§ Description of the task: From the records, return each line that has the word "first" in it.

Dataset records:
---*---
-- ==== Sys2Proof/Machine/Engine.lean ====
section
/-! DEFINITION. The Sluice engine: outputs that become ready at a boundary, work items in the order of R31, records that leave, and
outputs that are abandoned (R31 to R35, R150 to R178). -/

namespace Sys2Proof.Machine

/-! ### The chain's engine stages -/

/-- Inputs of the newest-first history `h`, as many as `k`, with zeros for what the clear at the latest reset took (R170). -/
def padded (k : Nat) (h : List Smp) : List Smp := (h ++ List.replicate (k - h.length) (default : Smp)).take k
/-- The mark of an output: its own limit and the marks of its inputs (R158, R162). -/
def outOf (v : Int × Bool) (h : List Smp) : Smp := { v := v.1, lim := v.2 || h.any (·.lim), bad := h.any (·.bad) }
/-- A half-band output over its 43 inputs (R153). -/
def halfband (h : List Smp) : Smp :=
  let x (i : Nat) : Int := (h.getD i {}).v
  let acc := (List.range 11).foldl (fun a k =>
    a + (halfbandWord k).toInt * (x (20 - 2 * k) + x (22 + 2 * k))) (x 21 * 2 ^ 34)
  outOf (sat36 (rshift acc 35)) h
/-- Σ c_k x_(n−k). -/
def convolve : List Int → List Smp → Int
  | c :: cs, x :: xs => c * x.v + convolve cs xs
  | _, _ => 0
/-- Insert into an ascending list. -/
def insertUp (v : Int) : List Int → List Int
  | [] => [v]
  | a :: l => if v ≤ a then v :: a :: l else a :: insertUp v l
/-- The input of a rank among the last L (R155). -/
def ranked (k : Nat) (h : List Smp) : Smp :=
  outOf (((h.map (·.v)).foldl (fun l v => insertUp v l) []).getD k 0, false) h
/-- The two halves of a kept IIR output (R156; log entry 37). -/
def halves (y : Int) : Int × Int := (y / 2 ^ 35, y % 2 ^ 35)
/-- What fits the two halves. -/
def clamp70 (y : Int) : Int := max (-(2 ^ 70)) (min (2 ^ 70 - 1) y)
/-- The output of an accumulator that a shift brings to 36 bits, before it is kept in two halves (R156, R158). -/
def sat70 (y : Int) : Int × Bool := sat36 (rshift y 35)
/-- One step of the IIR section: its new state and its output (R156, R158; log entry 37). -/
def State.iirStep (s : State) (n bank : Nat) (x : Smp) (f : Iir) : Iir × Smp :=
  let c (k : Nat) : Int := s.iirCoef n bank k
  let sh := s.fld (.sluSh n) 13 8
  let (h1, l1) := halves f.y1
  let (h2, l2) := halves f.y2
  let scaleUp (a : Int) : Int := a * 2 ^ 35 / 2 ^ sh
  let (y, out) :=
    if s.iirMode n = 1 then
      let y := f.y1 + scaleUp (c 0 * (x.v - h1) - c 0 * l1 / 2 ^ 35)
      (clamp70 y, sat70 y)
    else
      let acc := c 0 * x.v + c 1 * f.x1 + c 2 * f.x2 - c 3 * h1 - c 4 * h2 - c 3 * l1 / 2 ^ 35 - c 4 * l2 / 2 ^ 35
      (clamp70 (scaleUp acc), sat36 (rshift acc sh))
  let age (now : Bool) (a : Option Nat) : Option Nat := if now then some 0 else a.map (· + 1)
  let recent (a : Option Nat) : Bool := a.elim false fun k => decide (k < (s.iirLen n bank).getD 1)
  let la := age x.lim f.limAge
  let ba := age x.bad f.badAge
  ({ x1 := x.v, x2 := f.x1, y1 := y, y2 := f.y1, limAge := if out.2 then some 0 else la, badAge := ba },
   { v := out.1, lim := out.2 || recent la, bad := recent ba })

/-- Inputs that one output of a stage takes. -/
def State.stageTake (s : State) (n : Nat) : Stage → Nat
  | .hb1 | .hb2 => 2
  | .fir => s.firF n
  | _ => 1
/-- Inputs that a windowed stage looks at (R153 to R155). -/
def State.stageLen (s : State) (n : Nat) : Stage → Nat
  | .fir => s.firT n
  | .rank => s.rankL n
  | _ => 43
/-- History of a windowed stage. -/
def Filt.hist (f : Filt) : Stage → List Smp
  | .hb1 => f.hb1
  | .hb2 => f.hb2
  | .fir => f.fir
  | .rank => f.rank
  | _ => []
/-- Replace the history of a windowed stage. -/
def Filt.setHist (f : Filt) (st : Stage) (h : List Smp) : Filt :=
  match st with
  | .hb1 => { f with hb1 := h }
  | .hb2 => { f with hb2 := h }
  | .fir => { f with fir := h }
  | .rank => { f with rank := h }
  | _ => f
/-- Empty what a stage keeps (R170). -/
def Filt.clearStage (f : Filt) : Stage → Filt
  | .iir => { f with iir := {} }
  | .scl => { f with dec := [], lastDec := {} }
  | st => f.setHist st []
/-- A stage takes the oldest inputs of its leg: the window of its item, newest first (R153 to R155). -/
def State.stageOpen (s : State) (n : Nat) (l : Leg) : State × List Smp :=
  let f := if l.fresh then (s.ch n).filt.clearStage l.st else (s.ch n).filt
  let got := (l.inp.take (s.stageTake n l.st)).reverse
  if l.st = .iir then (s.modCh n fun c => { c with filt := f }, got)
  else
    let h := padded (s.stageLen n l.st) (got ++ f.hist l.st)
    (s.modCh n fun c => { c with filt := f.setHist l.st h }, h)
/-- What an item of a windowed stage makes of its window (R153 to R155, R158). -/
def State.stageValue (s : State) (n bank : Nat) (st : Stage) (h : List Smp) : Smp :=
  match st with
  | .fir => outOf (sat36 (rshift (convolve (s.firCoefs n bank) h) (s.fld (.sluSh n) 5 0))) h
  | .rank => ranked (s.rankK n) h
  | _ => halfband h
/-- The output of a filter item whose window is `h`; the IIR section moves on (R153 to R156). -/
def State.stageClose (s : State) (n : Nat) (j : Job) (st : Stage) (h : List Smp) : State × Smp :=
  let f := (s.ch n).filt
  let (f, o) :=
    if st = .iir then let (i, o) := s.iirStep n j.bank (h.headD {}) f.iir; ({ f with iir := i }, o)
    else (f, s.stageValue n j.bank st h)
  let o := { o with bad := o.bad || j.bad }
  (s.modCh n fun c => { c with filt := f, sat := c.sat || o.lim }, o)

/-- Weight i of P cascaded Q-point boxcars (R157). -/
def blockWeight (p q i : Nat) : Int :=
  (List.range (p + 1)).foldl (fun a k =>
    if k * q ≤ i then a + (-1) ^ k * Nat.choose p k * Nat.choose (i - k * q + p - 1) (p - 1) else a) 0
/-- The output decimator over its newest-first inputs (R157). -/
def blockOut (p q : Nat) (h : List Smp) : Smp :=
  let h := padded (p * (q - 1) + 1) h
  outOf (divRound (convolve ((List.range h.length).map (blockWeight p q)) h) (q ^ p), false) h
/-- The inputs of a chain output enter the output decimator, which gives the chain output. -/
def State.decimate (s : State) (n : Nat) (inp : List Smp) : State × Smp :=
  let p := s.decP n
  let q := s.decQ n
  let h := (inp.reverse ++ (s.ch n).filt.dec).take (p * (q - 1) + 1)
  let s := s.modCh n fun c => { c with filt := { c.filt with dec := h, lastDec := h.headD {} } }
  (s, if q = 1 then h.headD {} else blockOut p q h)

/-! ### Cost and order -/

/-- Lane-cycles of the item at the head of a job (R28). -/
def State.itemCost (s : State) (j : Job) : Stage → Nat
  | .hb1 | .hb2 => 12
  | .fir => s.firT j.source + 4
  | .rank => s.rankL j.source + 4
  | .iir => 4 * s.iirMode j.source
  | .scl | .det _ => 4
  | .ds => (s.dsSlots (j.source - 24)).length + 4
  | .lin => s.linCost j.source
  | .stat _ => 6
  | .loop => 16
  | .overhead => 1024
  | .wait => 0
/-- A stage that makes several outputs for one chain output, each an item of its own. -/
def Stage.windowed : Stage → Bool
  | .hb1 | .hb2 | .fir | .rank | .iir => true
  | _ => false
/-- Items that a leg still has to start, given the inputs still to reach it. -/
def State.legItems (s : State) (j : Job) (k : Nat) (l : Leg) : Nat :=
  if l.st.windowed then (l.inp.length + k) / max 1 (s.stageTake j.source l.st) else if j.runs.any (·.st == l.st) then 0 else 1
/-- Lane-cycles of the items that the stages of a job have still to start, given the inputs still to reach the first. -/
def State.owedCost (s : State) (j : Job) : Nat → List Leg → Nat
  | _, [] => 0
  | k, l :: rest =>
    let m := s.legItems j k l
    m * s.itemCost j l.st + s.owedCost j (m + (j.runs.filter fun r => r.st == l.st).length) rest
/-- Lane-cycles that a job still needs: items to start, and what is left of those that run. -/
def State.jobCost (s : State) (j : Job) : Nat :=
  s.owedCost j 0 j.todo + ((j.runs.filter (·.lane.isSome)).map fun r => s.itemCost j r.st - r.spent).sum

/-- Place of an item of a job in the order of R31: class, tick, then the order within a tick, the overhead first (R31, R191; log
entry 122). -/
def State.itemKey (s : State) (j : Job) (st : Stage) : List Nat :=
  let n := j.source
  let place : List Nat :=
    match st with
    | .overhead => []
    | .ds => [1, n, j.b]
    | .lin => [2, if s.couples n then 64 + n else n, j.b]
    | .det x => [3, x, j.b]
    | .stat i => [4, i, j.b]
    | _ => [0, n, j.b]
  (if j.prio && !j.ripe then 0 else 1) :: j.tick :: place
/-- Lexicographic order. -/
def keyLt : List Nat → List Nat → Bool
  | [], [] => false
  | [], _ => true
  | _, [] => false
  | a :: l, b :: m => decide (a < b) || (decide (a = b) && keyLt l m)
/-- A stage whose item changes the chain's histories: outputs of one chain pass it in order. -/
def Stage.filters : Stage → Bool
  | .hb1 | .hb2 | .fir | .rank | .iir | .scl => true
  | _ => false
/-- The job has one of the chain's filters before it. -/
def Job.filtering (j : Job) : Bool := j.todo.any (·.st.filters)
/-- All inputs of a stage of a job have gone into items, or it has no such stage. -/
def Job.passed (j : Job) (st : Stage) : Bool :=
  match j.todo with
  | [] => true
  | l :: _ => if l.st = st then (if st.windowed then l.inp.isEmpty else j.runs.any (·.st == st)) else !j.owes st
/-- A cold-junction record of a boundary at or before a job's is still to come whose value the job has to wait for: not of a PRIO output,
and among streams with cold junctions only of one before it in the order of R191. -/
def State.cjDue (s : State) (j : Job) : Bool :=
  let n := j.source
  s.couples n && !j.prio && (!s.couples (s.cj n) || decide (s.cj n < n)) && s.toCome (s.cj n) j.b fun o => !o.ripe
/-- The inputs of a leg's next item are ready (R31). An item of a filter needs all that older outputs of its chain put into that filter,
the IIR section the older result, detectors, statistics and the loop their older item; a first item of a PRIO output waits until the
older output has left the filters, so that its items can run back to back (R32); an IIR item or what has one item runs once. -/
def State.legReady (s : State) (i : Nat) (j : Job) (k : Nat) (l : Leg) : Bool :=
  let older := (s.eng.jobs.take i).filter fun o => o.source == j.source
  let head := decide (k = 0)
  let once := !j.runs.any (·.st == l.st)
  !(j.prio && j.filtering && older.any (·.filtering)) &&
  match l.st with
  | .hb1 | .hb2 | .fir | .rank => decide (max 1 (s.stageTake j.source l.st) ≤ l.inp.length) && older.all (·.passed l.st)
  | .iir => !l.inp.isEmpty && once && older.all fun o => !o.owes .iir
  | .scl => head && once && older.all (·.passed .scl)
  | .ds | .overhead => once
  | .lin => head && once && !s.cjDue j
  | st => once && older.all fun o => !o.owes st
/-- The next item of a job: the first of its legs, in data-path order, whose inputs are ready; none while a PRIO output has an item
running (R31, R32). -/
def State.nextLeg (s : State) (i : Nat) (j : Job) : Option (Leg × Nat) :=
  if j.prio && !j.ripe && !j.runs.isEmpty then none else j.todo.zipIdx.find? fun p => s.legReady i j p.2 p.1
/-- Index of the job whose item is dispatched next (R31). -/
def State.nextItem (s : State) : Option Nat :=
  (s.eng.jobs.zipIdx.foldl (fun (best : Option (Nat × List Nat)) (p : Job × Nat) =>
    match s.nextLeg p.2 p.1 with
    | none => best
    | some l =>
      let k := s.itemKey p.1 l.1.st
      match best with
      | none => some (p.2, k)
      | some b => if keyLt k b.2 then some (p.2, k) else some b) none).map (·.1)
/-- Replace the job at a place. -/
def State.setJob (s : State) (i : Nat) (j : Job) : State := { s with eng := { s.eng with jobs := s.eng.jobs.set i j } }
/-- The scaling item starts: the output decimator combines, and the registers of the scaling are read now (R157, R178 to R180). -/
def State.sclStart (s : State) (j : Job) (l : Leg) : State × Job :=
  let n := j.source
  let s := if l.fresh then s.modCh n fun c => { c with filt := c.filt.clearStage .scl } else s
  let (s, o) := s.decimate n l.inp
  let j := { j with val := o.v, lim := j.lim || o.lim, bad := j.bad || o.bad || (s.ch n).ecc }
  let (y, lim) := s.scaleOf n j
  (s, { j with val := y, lim := j.lim || lim })
/-- The item of leg `k` of a job starts on a lane (R31). -/
def State.startItem (s : State) (i : Nat) (j : Job) (l : Leg) (k lane : Nat) : State :=
  let run : Run := { st := l.st, lane := some lane, since := s.clk.mclk }
  let leg (x : Leg) : Job := { j with todo := j.todo.set k x }
  if l.st.windowed then
    let (s, h) := s.stageOpen j.source l
    let j := leg { l with inp := l.inp.drop (max 1 (s.stageTake j.source l.st)), fresh := false }
    s.setJob i { j with runs := j.runs ++ [{ run with win := h }] }
  else if l.st = .scl then
    let (s, j) := s.sclStart (leg { st := .scl }) l
    s.setJob i { j with runs := j.runs ++ [{ run with win := l.inp }] }
  else s.setJob i { j with runs := j.runs ++ [run] }
/-- The next item of a job starts on a lane. -/
def State.startNext (s : State) (i lane : Nat) : State :=
  match s.eng.jobs[i]? with
  | none => s
  | some j => match s.nextLeg i j with
    | none => s
    | some (l, k) => s.startItem i j l k lane
/-- Something of a job holds a lane. -/
def Job.onLane (j : Job) (lane : Nat) : Bool := j.runs.any fun r => r.lane == some lane
/-- A lane that runs nothing takes the next item (R31). -/
def State.fillLane (s : State) (lane : Nat) : State :=
  if s.eng.jobs.any (·.onLane lane) then s else s.nextItem.elim s fun i => s.startNext i lane
/-- The four lanes take what is ready (R31). -/
def State.fillLanes (s : State) : State := (List.range 4).foldl State.fillLane s
/-- Lane-cycles since the edge from which a running item is charged, at the lowest capacity of the tick (R27, R74). -/
def State.laneTime (s : State) (r : Run) : Nat :=
  if r.lane.isSome then (s.clk.mclk - r.since) * min s.eng.capNow s.sPerM else 0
---*---
§ Output for this exercise:
/-- Inputs of the newest-first history `h`, as many as `k`, with zeros for what the clear at the latest reset took (R170). -/
/-- A stage takes the oldest inputs of its leg: the window of its item, newest first (R153 to R155). -/
/-- The output decimator over its newest-first inputs (R157). -/
/-- Lane-cycles of the items that the stages of a job have still to start, given the inputs still to reach the first. -/
/-- Place of an item of a job in the order of R31: class, tick, then the order within a tick, the overhead first (R31, R191; log
the IIR section the older result, detectors, statistics and the loop their older item; a first item of a PRIO output waits until the
/-- The next item of a job: the first of its legs, in data-path order, whose inputs are ready; none while a PRIO output has an item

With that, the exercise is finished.